DLHK Pekanbaru Kembali Evaluasi LPS, Baru 60 Persen warga yang Menggunakan Jasa Pengangkutan Sampah

Pekanbaru (Riaunews.com) – Dinas Lingkungan Hidup dan Kebersihan (DLHK) Kota Pekanbaru melakukan evaluasi terhadap kinerja Lembaga Pengelolaan Sampah (LPS) yang telah berjalan selama empat bulan terakhir. Evaluasi dilakukan karena tingkat partisipasi masyarakat dalam menggunakan layanan LPS masih tergolong rendah.

Plt Kepala DLHK Kota Pekanbaru, Reza Aulia Putra, menyebutkan baru sekitar 60 persen warga yang memanfaatkan layanan pengangkutan sampah melalui LPS, sementara 40 persen lainnya masih belum bergabung. “Kita akan evaluasi kinerja LPS yang mulai terbentuk sejak Juli lalu, maka kita evaluasi kinerja empat bulan ini,” kata Reza, Kamis (30/10/2025).

Program LPS sendiri mulai beroperasi sejak 2 Juli 2025, dengan tujuan agar pengangkutan sampah dari lingkungan warga menjadi lebih teratur dan terpantau. Namun, Reza mengakui masih banyak kendala di lapangan, salah satunya kurangnya dukungan dari sebagian oknum RT dan RW serta warga yang menolak bergabung.

“Masih ada warga yang enggan sampahnya diangkut oleh LPS, bahkan ada yang tetap membuang sampah di jalan pada malam hari,” ujarnya.

Menurut Reza, setiap pengelola LPS sudah menyampaikan laporan kinerja secara berkala kepada camat dan lurah di wilayah masing-masing. Pihaknya juga tengah meninjau kembali efektivitas pola kerja dan sistem iuran agar pelaksanaan program dapat berjalan optimal.

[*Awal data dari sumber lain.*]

theorem notePosition_posted (s : State) (old : Position) : Posted s (notePosition s old) (positionPosts s old) := by
  unfold notePosition positionPosts
  cases position s with
  | gap g next =>
    simp only
    split
    · exact Posted.refl s
    · exact Posted.post s _ _
  | beyond g =>
    simp only
    split
    · exact Posted.refl s
    · split
      · exact (Posted.post s _ _).after rfl rfl rfl
      · exact Posted.post s _ _
  | _ => exact Posted.refl s

/-- What the segment that becomes behind posts (R45). -/
def donePosts (s : State) : List Occurrence :=
  ((s.program.segments.find? fun g => g.endStation == s.travel.station).map fun g =>
    (⟨.segmentDone, s.travel.station, .segmentDone g.id⟩ : Occurrence)).toList

theorem noteDone_posted (s : State) : Posted s (noteDone s) (donePosts s) := by
  unfold noteDone donePosts
  cases s.program.segments.find? fun g => g.endStation == s.travel.station with
  | none => exact Posted.refl s
  | some g => exact Posted.post s _ _

theorem dropHead_quiet (s : State) : Posted s (dropHead s) [] :=
  Posted.nothing (by simp) (by simp) (by simp [State.setup])

/-- A forward station change of a list that is not empty posts the segment done, the new position, and low
water (R45 to R49). -/
theorem programStationChange_forward_posted (h : s.program.segments ≠ []) (x : Nat) :
    Posted s (programStationChange s x .forward)
      (donePosts s ++ positionPosts (dropHead (noteDone s)) (positionIn s.program.segments x) ++
        lowWaterPosts (notePosition (dropHead (noteDone s)) (positionIn s.program.segments x))) := by
  unfold programStationChange
  cases hs : s.program.segments with
  | nil => exact absurd hs h
  | cons g rest =>
    simp only
    have hdone := (noteDone_posted s).trans (dropHead_quiet _)
    rw [List.append_nil] at hdone
    exact (hdone.trans (notePosition_posted _ _)).trans (evaluateLowWater_posted _)

/-- A reverse step hands target lost on leaving the list over its start (R46). -/
def leaveOverStart (s : State) (old : Position) : State :=
  if position s = .before ∧ old ≠ .before then hand (notePosition s old) .targetLost else notePosition s old

theorem leaveOverStart_posted (s : State) (old : Position) :
    Posted s (leaveOverStart s old) (positionPosts s old) := by
  unfold leaveOverStart
  split
  · exact (notePosition_posted s old).after rfl rfl rfl
  · exact notePosition_posted s old

theorem programStationChange_reverse_eq {g : Segment} {rest : List Segment} (h : s.program.segments = g :: rest)
    (x : Nat) : programStationChange s x .reverse =
      evaluateLowWater (leaveOverStart s (positionIn s.program.segments x)) := by
  unfold programStationChange
  rw [h]
  rfl

theorem programStationChange_reverse_posted (h : s.program.segments ≠ []) (x : Nat) :
    Posted s (programStationChange s x .reverse)
      (positionPosts s (positionIn s.program.segments x) ++
        lowWaterPosts (leaveOverStart s (positionIn s.program.segments x))) := by
  obtain ⟨g, rest, hs⟩ := List.exists_cons_of_ne_nil h
  rw [programStationChange_reverse_eq hs]
  exact (leaveOverStart_posted s _).trans (evaluateLowWater_posted _)

theorem programStationChange_empty (h : s.program.segments = []) (x : Nat) (dir : Direction) :
    programStationChange s x dir = s := by
  unfold programStationChange
  rw [h]
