-- ==== Sys2Proof/Word.lean ====
section
/-! DEFINITION. The word types of the block: 32-bit registers and addresses, 8-bit data (00_scope R11, R18). -/

namespace Sys2Proof

/-- A 32-bit register word or address (R11). -/
abbrev Word := BitVec 32

/-- One byte of data memory, or one character of the serial line. -/
abbrev Byte := BitVec 8

end Sys2Proof
end

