-- ==== Sys2Proof/Machine/Memory.lean ====
section
/-! DEFINITION. Data memory (20_memory section 1, R62, R96) and the buffer table with its owner map (R60, R61): both sparse
lists in one canonical form, and the operations that keep it. -/

namespace Sys2Proof.Machine

/-- What a byte of data memory reads as that nothing has written (R62, R77: the host's contents, which no rule gives).
DESIGN CHOICE, unsafe: 0 (log 7). -/
def unlistedByte : Byte := 0

/-- The byte at an address: `MemRead(a, 1)`. -/
def memRead : Mem → Nat → Byte
  | [], _ => unlistedByte
  | (a', b) :: m, a => if a = a' then b else memRead m a

/-- The memory after one byte is written: `MemWrite(a, 1, x)`. Writing what an unlisted address reads as removes the
entry, so that equal memories are equal lists. -/
def memWrite : Mem → Nat → Byte → Mem
  | [], a, x => if x = unlistedByte then [] else [(a, x)]
  | (a', b) :: m, a, x =>
    if a < a' then (if x = unlistedByte then (a', b) :: m else (a, x) :: (a', b) :: m)
    else if a = a' then (if x = unlistedByte then m else (a, x) :: m)
    else (a', b) :: memWrite m a x

/-- The canonical form of memory: addresses within 32 bits and strictly rising, no entry equal to what an unlisted address
reads as. -/
def Memory.wf : Mem → Bool
  | [] => true
  | (a, b) :: m => decide (b ≠ unlistedByte) && decide (a < 2 ^ 32) && m.all (fun c => decide (a < c.1)) && Memory.wf m

/-- The owner of a buffer id: the host, unless the table says otherwise (R61; log 8). -/
def bufOwner : BufTable → Nat → Owner
  | [], _ => .host
  | e :: t, i => if i = e.buf.id then e.owner else bufOwner t i

/-- The table after `owner(b.id) <- o`. Giving a buffer back to the host removes its entry. -/
def bufSet : BufTable → Buf → Owner → BufTable
  | [], b, o => if o = .host then [] else [⟨b, o⟩]
  | e :: t, b, o =>
    if b.id < e.buf.id then (if o = .host then e :: t else ⟨b, o⟩ :: e :: t)
    else if b.id = e.buf.id then (if o = .host then t else ⟨b, o⟩ :: t)
    else e :: bufSet t b o

/-- The canonical form of the buffer table: ids strictly rising, no entry owned by the host. -/
def Buffers.wf : BufTable → Bool
  | [] => true
  | e :: t => decide (e.owner ≠ .host) && t.all (fun f => decide (e.buf.id < f.buf.id)) && Buffers.wf t

/-- Whether an address lies inside a buffer: `addr .. addr + cap - 1` (R60). -/
def bufCovers (b : Buf) (a : Word) : Bool := decide (b.addr.toNat ≤ a.toNat) && decide (a.toNat < b.addr.toNat + b.cap)

/-- Whether an address lies inside a buffer that `who` owns (R96). -/
def ownsAddr (t : BufTable) (who : Owner) (a : Word) : Bool := t.any (fun e => decide (e.owner = who) && bufCovers e.buf a)

end Sys2Proof.Machine
end

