/-- R93, R432: the operations that begin with a register access fault when the clock of the block is off, with no other
effect. -/
def Obligations.GatedOperations : Prop :=
  (∀ (s : State) (c : ChanIx), s.Ready → s.dmaGate = false →
      exec (.dmaStart c) s = .next (raise (.clockGatedAccess (chanAddr c .cr)) s) ∧
        exec (.dmaAbort c) s = .next (raise (.clockGatedAccess (chanAddr c .idr)) s) ∧
        exec (.dmaXferCount c) s = .next (raise (.clockGatedAccess (chanAddr c .tcr)) s)) ∧
    ∀ (s : State) (e : SerIx) (v : Bool), s.Ready → (s.eng e).clkOn = false →
      (∀ i ∈ [Instr.serEnableTx e, .serDisableTx e, .serEnableRx e, .serDisableRx e],
          exec i s = .next (raise (.clockGatedAccess (serAddr e .cr)) s)) ∧
        ∀ i ∈ [Instr.spiSetClock e v, .spiGetClock e, .spiSetPhase e v, .spiGetPhase e],
          exec i s = .next (raise (.clockGatedAccess (serAddr e .mr)) s)

/-- R197, R268, R269: the registration operations, and what each refuses. -/
def Obligations.Registration : Prop :=
  ∀ (s : State), s.Ready →
    (∀ (c : ChanIx) (k : Nat), ∀ client ∈ [none, some (DmaClient.ext k)],
        exec (.dmaSetClient c client) s =
          .next (emit (.ret .dmaSetClient .unit) (s.setChan c { s.chan c with client := client }))) ∧
      (∀ (c : ChanIx) (e : SerIx),
        exec (.dmaSetClient c (some (.serEngine e))) s = .next (refuse .paramOutOfRange s)) ∧
      (∀ (e : SerIx) (client : SerClient),
        exec (.serSetClient e client) s =
          .next (emit (.ret .serSetClient .unit) (s.setEng e { s.eng e with client := client }))) ∧
      ∀ (e : SerIx) (p : Pid) (c : ChanIx),
        ((s.eng e).dma = none ∧ (s.chan c).client = none ∧ p.dir = .tx →
            exec (.serAttachDma e p c) s =
              .next (emit (.ret .serAttachDma .unit)
                ((s.setEng e { s.eng e with dma := some (c, p) }).setChan c
                  { s.chan c with client := some (.serEngine e) }))) ∧
          (¬ ((s.eng e).dma = none ∧ (s.chan c).client = none ∧ p.dir = .tx) →
            exec (.serAttachDma e p c) s = .next (refuse .paramOutOfRange s))

/-! ## Interrupt dispatch and the channel handler -/

/-- R240, R369, R47, R57: IRQ_DISPATCH is enabled exactly when the CPU agent is between operations and the line is asserted
and not masked; it then puts the line's handler in progress and changes nothing else. Not enabled it leaves everything as it
is, the model's form of "not enabled" (log 11). -/
def Obligations.DispatchResult : Prop :=
  ∀ s : State, s.Running →
    (∀ c : ChanIx,
      let on := s.cur = none ∧ s.dmaMasked.get c = false ∧
        (((s.chan c).tcr = 0 ∧ (s.chan c).imr.getLsbD 1 = true) ∨ (s.chan c).imr.getLsbD 0 = true)
      (on → exec (.irqDispatch (.dma c)) s = .next { s with cur := some ⟨.dmaHandleIrq c, 0, 0⟩ }) ∧
        (¬ on → exec (.irqDispatch (.dma c)) s = .next s)) ∧
    ∀ e : SerIx,
      let on := s.cur = none ∧ s.serMasked.get e = false ∧
        (((s.eng e).rxrdy = true ∧ (s.eng e).imr.getLsbD 0 = true) ∨
          ((s.eng e).txen = true ∧ (s.eng e).thrFull = false ∧ (s.eng e).imr.getLsbD 1 = true) ∨
          ((s.eng e).ovre = true ∧ (s.eng e).imr.getLsbD 5 = true))
      (on → exec (.irqDispatch (.ser e)) s = .next { s with cur := some ⟨.serHandleIrq e, 0, 0⟩ }) ∧
        (¬ on → exec (.irqDispatch (.ser e)) s = .next s)

/-- R198, R231, R370: DMA_HANDLE_IRQ with no client or a host's: the identity the whole selector word decodes to is passed
on, the slot and the mask stay, and the handler returns; an unmapped selector faults. -/
def Obligations.ChannelHandler : Prop :=
  ∀ (s : State) (c : ChanIx), s.AtEntry (.dmaHandleIrq c) → s.dmaGate = true →
    (decodeSelector (s.chan c).psr = none →
        exec (.dmaHandleIrq c) s = .next (raise (.unmappedSelector c (s.chan c).psr) s)) ∧
      ∀ p, decodeSelector (s.chan c).psr = some p →
        ((s.chan c).client = none → exec (.dmaHandleIrq c) s = .next { s with cur := none }) ∧
          ∀ k, (s.chan c).client = some (.ext k) →
            exec (.dmaHandleIrq c) s = .next { s with cur := none, events := s.events ++ [.dmaDone c p] }

/-- R267, R198, R371: SER_DMA_DONE, on its own and as the end of DMA_HANDLE_IRQ: the abort of the attached channel, and the
write-done callback or its fault. -/
def Obligations.DmaDoneHandler : Prop :=
  ∀ (s : State) (i : Instr) (e : SerIx) (c : ChanIx) (q : Pid), s.AtEntry i → s.dmaGate = true →
    (s.eng e).dma = some (c, q) →
    ((∃ p, i = .serDmaDone e p) ∨
      ∃ d, i = .dmaHandleIrq d ∧ (s.chan d).client = some (.serEngine e) ∧ (decodeSelector (s.chan d).psr).isSome = true) →
    let t := { s.setChan c { s.chan c with imr := 0, tcr := 0, slot := none } with cur := none }
    ((s.chan c).slot = none → exec i s = .next t) ∧
      ∀ b, (s.chan c).slot = some b →
        (∀ k, (s.eng e).client = .uartClient k →
            exec i s = .next (emit (.uartWriteDone e b) (setOwner b .host t))) ∧
          ((s.eng e).client = .noClient → exec i s = .next (raise (.noClient e b.id) (setOwner b .host t))) ∧
          ∀ k, (s.eng e).client = .spiClient k → exec i s = .next (raise (.clientShapeMismatch e) (setOwner b .host t))
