-- ==== Sys2Proof/Laws/Encoding.lean ====
section
/-! SUPPORT. The operation word: its fields read back, and the decoder's check of its row. -/

namespace Sys2Proof

/-- OPC reads back. -/
@[simp] theorem wordOpc_mkWord (o : Op) (i : BitVec 4) (p : BitVec 6) (m : BitVec 16) : wordOpc (mkWord o i p m) = o.code := by
  ext j hj
  simp only [wordOpc, mkWord, BitVec.getElem_extractLsb', BitVec.getLsbD_append]
  have h1 : ¬ 26 + j < 16 := by omega
  have h2 : ¬ 26 + j - 16 < 6 := by omega
  have h3 : ¬ 26 + j - 16 - 6 < 4 := by omega
  have h4 : 26 + j - 16 - 6 - 4 = j := by omega
  simp [h1, h2, h3, h4, BitVec.getLsbD_eq_getElem, hj]

/-- IDX reads back. -/
@[simp] theorem wordIdx_mkWord (o : Op) (i : BitVec 4) (p : BitVec 6) (m : BitVec 16) : wordIdx (mkWord o i p m) = i := by
  ext j hj
  simp only [wordIdx, mkWord, BitVec.getElem_extractLsb', BitVec.getLsbD_append]
  have h1 : ¬ 22 + j < 16 := by omega
  have h2 : ¬ 22 + j - 16 < 6 := by omega
  have h4 : 22 + j - 16 - 6 = j := by omega
  simp [h1, h2, h4, BitVec.getLsbD_eq_getElem, hj]

/-- PID reads back. -/
@[simp] theorem wordPid_mkWord (o : Op) (i : BitVec 4) (p : BitVec 6) (m : BitVec 16) : wordPid (mkWord o i p m) = p := by
  ext j hj
  simp only [wordPid, mkWord, BitVec.getElem_extractLsb', BitVec.getLsbD_append]
  have h1 : ¬ 16 + j < 16 := by omega
  have h4 : 16 + j - 16 = j := by omega
  simp [h1, h4, BitVec.getLsbD_eq_getElem, hj]

/-- A low bit of the word is a bit of IMM. -/
theorem mkWord_getLsbD (o : Op) (i : BitVec 4) (p : BitVec 6) (m : BitVec 16) (j : Nat) (h : j < 16) :
    (mkWord o i p m).getLsbD j = m.getLsbD j := by
  rw [mkWord, BitVec.getLsbD_append]
  simp [h]

/-- The match word of a row: its opcode and zeros (R141). -/
theorem matchWord_eq (o : Op) : o.matchWord = o.code ++ 0#4 ++ 0#6 ++ 0#16 := by cases o <;> rfl

/-- Every opcode is its mnemonic's. -/
@[simp] theorem ofCode_code (o : Op) : Op.ofCode? o.code = some o := by cases o <;> decide

/-- A word whose fields lie where its row's mask is 0 matches the row. -/
theorem row_of_fields {o : Op} {i mi : BitVec 4} {p mp : BitVec 6} {m mm : BitVec 16}
    (h : o.maskWord = 0x3F#6 ++ mi ++ mp ++ mm) (hi : i &&& mi = 0#4) (hp : p &&& mp = 0#6) (hm : m &&& mm = 0#16) :
    mkWord o i p m &&& o.maskWord = o.matchWord := by
  rw [h, matchWord_eq, mkWord, BitVec.and_append, BitVec.and_append, BitVec.and_append, hi, hp, hm]
  have : o.code &&& 0x3F#6 = o.code := by cases o <;> rfl
  rw [this]

/-- Such a word decodes to its row's operation. -/
theorem decodeOp_mkWord {o : Op} {i mi : BitVec 4} {p mp : BitVec 6} {m mm : BitVec 16}
    (h : o.maskWord = 0x3F#6 ++ mi ++ mp ++ mm) (hi : i &&& mi = 0#4) (hp : p &&& mp = 0#6) (hm : m &&& mm = 0#16) :
    decodeOp (mkWord o i p m) = .ok o := by
  simp [decodeOp, wordOpc_mkWord, ofCode_code, row_of_fields h hi hp hm]
end Sys2Proof
end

Ia menegaskan bahwa LPS merupakan lembaga resmi bentukan pemerintah kota, dengan konsep “dari warga untuk warga”. “Iuran dari masyarakat digunakan untuk operasional LPS. Kalau warga enggan bergabung, tentu akan berdampak pada kelancaran pengelolaan sampah di lingkungan mereka,” pungkasnya.